Illinois’ Quinn: 'Financial Calamity’ Ahead, Tax Code Reform Needed

CHICAGO — Illinois Gov. Pat Quinn warned the state faces its worst “financial calamity” ever and said he would push for tax code reforms that raise revenue in a “fair way” in his state of the state address yesterday.

Quinn defended his management of the finances he inherited early last year after lawmakers ousted former Gov. Rod Blagojevich following his arrest on corruption charges. Facing a $12 billion deficit, Quinn said borrowing and other one-time measures that helped balance the state’s $54 billion fiscal 2010 budget provided the best means to maintain human services spending.

“I think we must be a decent state,” the governor said, supporting health care and human services spending. To do that he relied on “strategic borrowing when necessary” in order to get the state through a tough time. The state last week sold $3.5 billion of bonds to cover pension payments.

Quinn said solutions to Illinois’ ongoing budget deficit would involve spending cuts and efficiencies, strategic borrowing, accessing more federal funding, and enhancing revenue, but he offered no specific details.

Quinn — who faces Comptroller Dan Hynes in the Democratic primary race for governor — last year pushed for a 50% income tax increase. Yesterday he called for reforming the state’s tax code, but offered no additional specifics, saying he wanted “to find a fair way to raise tax revenue from a fair tax code” that would provide relief for lower income earners.
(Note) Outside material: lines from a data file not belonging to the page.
@[simp] theorem tick_v : (tick s).v = s.v := rfl
@[simp] theorem tick_index : (tick s).index = s.index := rfl
@[simp] theorem tick_pc : (tick s).pc = s.pc := rfl
@[simp] theorem tick_stack : (tick s).stack = s.stack := rfl
@[simp] theorem tick_sp : (tick s).sp = s.sp := rfl
@[simp] theorem tick_mem : (tick s).mem = s.mem := rfl
@[simp] theorem tick_fb : (tick s).fb = s.fb := rfl
@[simp] theorem tick_dt : (tick s).dt = if s.dt = 0#8 then 0#8 else s.dt - 1#8 := rfl
@[simp] theorem tick_st : (tick s).st = if s.st = 0#8 then 0#8 else s.st - 1#8 := rfl
@[simp] theorem tick_key : (tick s).key = s.key := rfl
@[simp] theorem tick_kwait : (tick s).kwait = s.kwait := rfl
@[simp] theorem tick_fault : (tick s).fault = s.fault := rfl
@[simp] theorem tick_started : (tick s).started = s.started := rfl
@[simp] theorem tick_draws : (tick s).draws = s.draws := rfl

@[simp] theorem setKey_v (k : Fin 16) (b : Bool) : (setKey k b s).v = s.v := rfl
@[simp] theorem setKey_index (k : Fin 16) (b : Bool) : (setKey k b s).index = s.index := rfl
@[simp] theorem setKey_pc (k : Fin 16) (b : Bool) : (setKey k b s).pc = s.pc := rfl
@[simp] theorem setKey_stack (k : Fin 16) (b : Bool) : (setKey k b s).stack = s.stack := rfl
@[simp] theorem setKey_sp (k : Fin 16) (b : Bool) : (setKey k b s).sp = s.sp := rfl
@[simp] theorem setKey_mem (k : Fin 16) (b : Bool) : (setKey k b s).mem = s.mem := rfl
@[simp] theorem setKey_fb (k : Fin 16) (b : Bool) : (setKey k b s).fb = s.fb := rfl
@[simp] theorem setKey_dt (k : Fin 16) (b : Bool) : (setKey k b s).dt = s.dt := rfl
@[simp] theorem setKey_st (k : Fin 16) (b : Bool) : (setKey k b s).st = s.st := rfl
@[simp] theorem setKey_key (k : Fin 16) (b : Bool) : (setKey k b s).key = s.key.set k.val b k.isLt := rfl
@[simp] theorem setKey_kwait (k : Fin 16) (b : Bool) : (setKey k b s).kwait = s.kwait := rfl
@[simp] theorem setKey_fault (k : Fin 16) (b : Bool) : (setKey k b s).fault = s.fault := rfl
@[simp] theorem setKey_started (k : Fin 16) (b : Bool) : (setKey k b s).started = s.started := rfl
@[simp] theorem setKey_draws (k : Fin 16) (b : Bool) : (setKey k b s).draws = s.draws := rfl

/-! ### Reading through an update -/

@[simp] theorem getV_setV (r q : Reg) (b : Byte) :
    (s.setV r b).getV q = if q = r then b else s.getV q := by
  have h : (r.toNat = q.toNat) = (q = r) := by
    rw [BitVec.toNat_inj]; exact propext eq_comm
  simp only [State.getV, State.setV, Vector.getElem_set, h]

@[simp] theorem getV_setFlag (q : Reg) (b : Bool) :
    (s.setFlag b).getV q = if q = flagReg then flagByte b else s.getV q := getV_setV ..

@[simp] theorem getV_setIndex (w : Word) (q : Reg) : (s.setIndex w).getV q = s.getV q := rfl
@[simp] theorem getV_setPc (w : Word) (q : Reg) : (s.setPc w).getV q = s.getV q := rfl
@[simp] theorem getV_setDt (b : Byte) (q : Reg) : (s.setDt b).getV q = s.getV q := rfl
@[simp] theorem getV_setSt (b : Byte) (q : Reg) : (s.setSt b).getV q = s.getV q := rfl
@[simp] theorem getV_setKwait (b : Bool) (q : Reg) : (s.setKwait b).getV q = s.getV q := rfl
@[simp] theorem getV_setStarted (q : Reg) : s.setStarted.getV q = s.getV q := rfl
@[simp] theorem getV_advanceDraws (n : Nat) (q : Reg) : (s.advanceDraws n).getV q = s.getV q := rfl
@[simp] theorem getV_setMem (m : Memory) (q : Reg) : (s.setMem m).getV q = s.getV q := rfl
@[simp] theorem getV_latchFault (f : Fault) (q : Reg) : (s.latchFault f).getV q = s.getV q := rfl
@[simp] theorem getV_clearFb (q : Reg) : s.clearFb.getV q = s.getV q := rfl
@[simp] theorem getV_enterExecute (q : Reg) : s.enterExecute.getV q = s.getV q := rfl
@[simp] theorem getV_tick (q : Reg) : (tick s).getV q = s.getV q := rfl
@[simp] theorem getV_setKey (k : Fin 16) (b : Bool) (q : Reg) : (setKey k b s).getV q = s.getV q := rfl
@[simp] theorem pixel_setV (r : Reg) (b : Byte) (y x : Nat) : (s.setV r b).pixel y x = s.pixel y x := rfl
@[simp] theorem pixel_setIndex (w : Word) (y x : Nat) : (s.setIndex w).pixel y x = s.pixel y x := rfl
@[simp] theorem pixel_setPc (w : Word) (y x : Nat) : (s.setPc w).pixel y x = s.pixel y x := rfl
@[simp] theorem pixel_setDt (b : Byte) (y x : Nat) : (s.setDt b).pixel y x = s.pixel y x := rfl
@[simp] theorem pixel_setSt (b : Byte) (y x : Nat) : (s.setSt b).pixel y x = s.pixel y x := rfl
@[simp] theorem pixel_setKwait (b : Bool) (y x : Nat) : (s.setKwait b).pixel y x = s.pixel y x := rfl
@[simp] theorem pixel_setStarted (y x : Nat) : s.setStarted.pixel y x = s.pixel y x := rfl
@[simp] theorem pixel_advanceDraws (n : Nat) (y x : Nat) : (s.advanceDraws n).pixel y x = s.pixel y x := rfl
@[simp] theorem pixel_setMem (m : Memory) (y x : Nat) : (s.setMem m).pixel y x = s.pixel y x := rfl
@[simp] theorem pixel_latchFault (f : Fault) (y x : Nat) : (s.latchFault f).pixel y x = s.pixel y x := rfl
@[simp] theorem pixel_enterExecute (y x : Nat) : s.enterExecute.pixel y x = s.pixel y x := rfl
@[simp] theorem pixel_setFlag (b : Bool) (y x : Nat) : (s.setFlag b).pixel y x = s.pixel y x := rfl
@[simp] theorem pixel_tick (y x : Nat) : (tick s).pixel y x = s.pixel y x := rfl
@[simp] theorem pixel_setKey (k : Fin 16) (b : Bool) (y x : Nat) : (setKey k b s).pixel y x = s.pixel y x := rfl
@[simp] theorem keyDown_setV (r : Reg) (b : Byte) (k : Nat) : (s.setV r b).keyDown k = s.keyDown k := rfl
@[simp] theorem keyDown_setIndex (w : Word) (k : Nat) : (s.setIndex w).keyDown k = s.keyDown k := rfl
@[simp] theorem keyDown_setPc (w : Word) (k : Nat) : (s.setPc w).keyDown k = s.keyDown k := rfl
@[simp] theorem keyDown_setDt (b : Byte) (k : Nat) : (s.setDt b).keyDown k = s.keyDown k := rfl
@[simp] theorem keyDown_setSt (b : Byte) (k : Nat) : (s.setSt b).keyDown k = s.keyDown k := rfl
@[simp] theorem keyDown_setKwait (b : Bool) (k : Nat) : (s.setKwait b).keyDown k = s.keyDown k := rfl
@[simp] theorem keyDown_setStarted (k : Nat) : s.setStarted.keyDown k = s.keyDown k := rfl
@[simp] theorem keyDown_advanceDraws (n : Nat) (k : Nat) : (s.advanceDraws n).keyDown k = s.keyDown k := rfl
@[simp] theorem keyDown_setMem (m : Memory) (k : Nat) : (s.setMem m).keyDown k = s.keyDown k := rfl
@[simp] theorem keyDown_latchFault (f : Fault) (k : Nat) : (s.latchFault f).keyDown k = s.keyDown k := rfl
@[simp] theorem keyDown_clearFb (k : Nat) : s.clearFb.keyDown k = s.keyDown k := rfl
@[simp] theorem keyDown_enterExecute (k : Nat) : s.enterExecute.keyDown k = s.keyDown k := rfl
@[simp] theorem keyDown_setFlag (b : Bool) (k : Nat) : (s.setFlag b).keyDown k = s.keyDown k := rfl
@[simp] theorem keyDown_tick (k : Nat) : (tick s).keyDown k = s.keyDown k := rfl

@[simp] theorem pixel_clearFb_eq (y x : Nat) : s.clearFb.pixel y x = false := by
  simp [State.pixel, State.clearFb]

theorem keyDown_setKey (k : Fin 16) (b : Bool) (j : Nat) :
    (setKey k b s).keyDown j = if j = k.val then b else s.keyDown j := by
  by_cases hj : j < 16
  · simp only [State.keyDown, setKey, hj, dite_true, Vector.getElem_set, eq_comm]
  · simp only [State.keyDown, hj, dite_false]
    rw [if_neg (by omega)]

end Sys2Proof.Machine
end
Quinn praised lawmakers for passing a measure that will allow Illinois to issue $250 million of bonds to leverage additional federal funds and down a backlog of Medicaid bills. While the bill passed the House, but is still pending in the Senate. The state has $5.1 billion in unpaid bills and Hynes recently rejected Quinn’s proposal to issue $500 million of general obligation certificates for cash-flow purposes. Such cash-flow issues must be approved by the state’s treasurer and comptroller.

The bonding authorization approved by lawmakers would fall under Illinois’ Healthcare Provider Relief Fund program, which was enacted to leverage additional Medicaid funds through a tax on hospital revenues. The bonds must be sold in the current fiscal year and repaid within one year after their issuance.

Quinn also used the occasion to tout his accomplishments, including passage of new ethics rules and a $31 billion capital program that he said would create more than 439,000 jobs over the next six years. He pledged to promote job growth through construction.

“I want to be the building governor. I want to build more things across our state, more good things, than any other governor,” he told lawmakers.

Illinois has suffered a round of rating downgrades, with analysts citing as factors the liquidity crisis, the state’s overall poor economic performance, its reliance on non-recurring revenues to deal with a $12 billion deficit going into fiscal 2010 last spring, and its ongoing structural budget deficit. The state faces an estimated $12 billion deficit again that must be addressed in the fiscal 2011 budget Quinn will unveil in the coming months.

Lawmakers began a new session this week, but they won’t again return again to the capital until after the Feb. 2 primary. Meanwhile, the state faces a record bill backlog and the looming repayment of $2.25 billion of cash-flow notes.

Revenue for the fiscal year to date continues to falter. Corporate income taxes fell 16.3%, sales taxes are down 12.6%, and individual income taxes are down 7.6% over figures for the same time last year. The state’s mammoth unfunded pension liability of $79 billion is another negative burden putting pressure on Quinn and lawmakers to take up reforms this year.

Fitch Ratings rates the state A and has it on negative watch, Moody’s Investors Service rates it A2 with a negative outlook. Standard & Poor’s rates it A-plus with a negative outlook.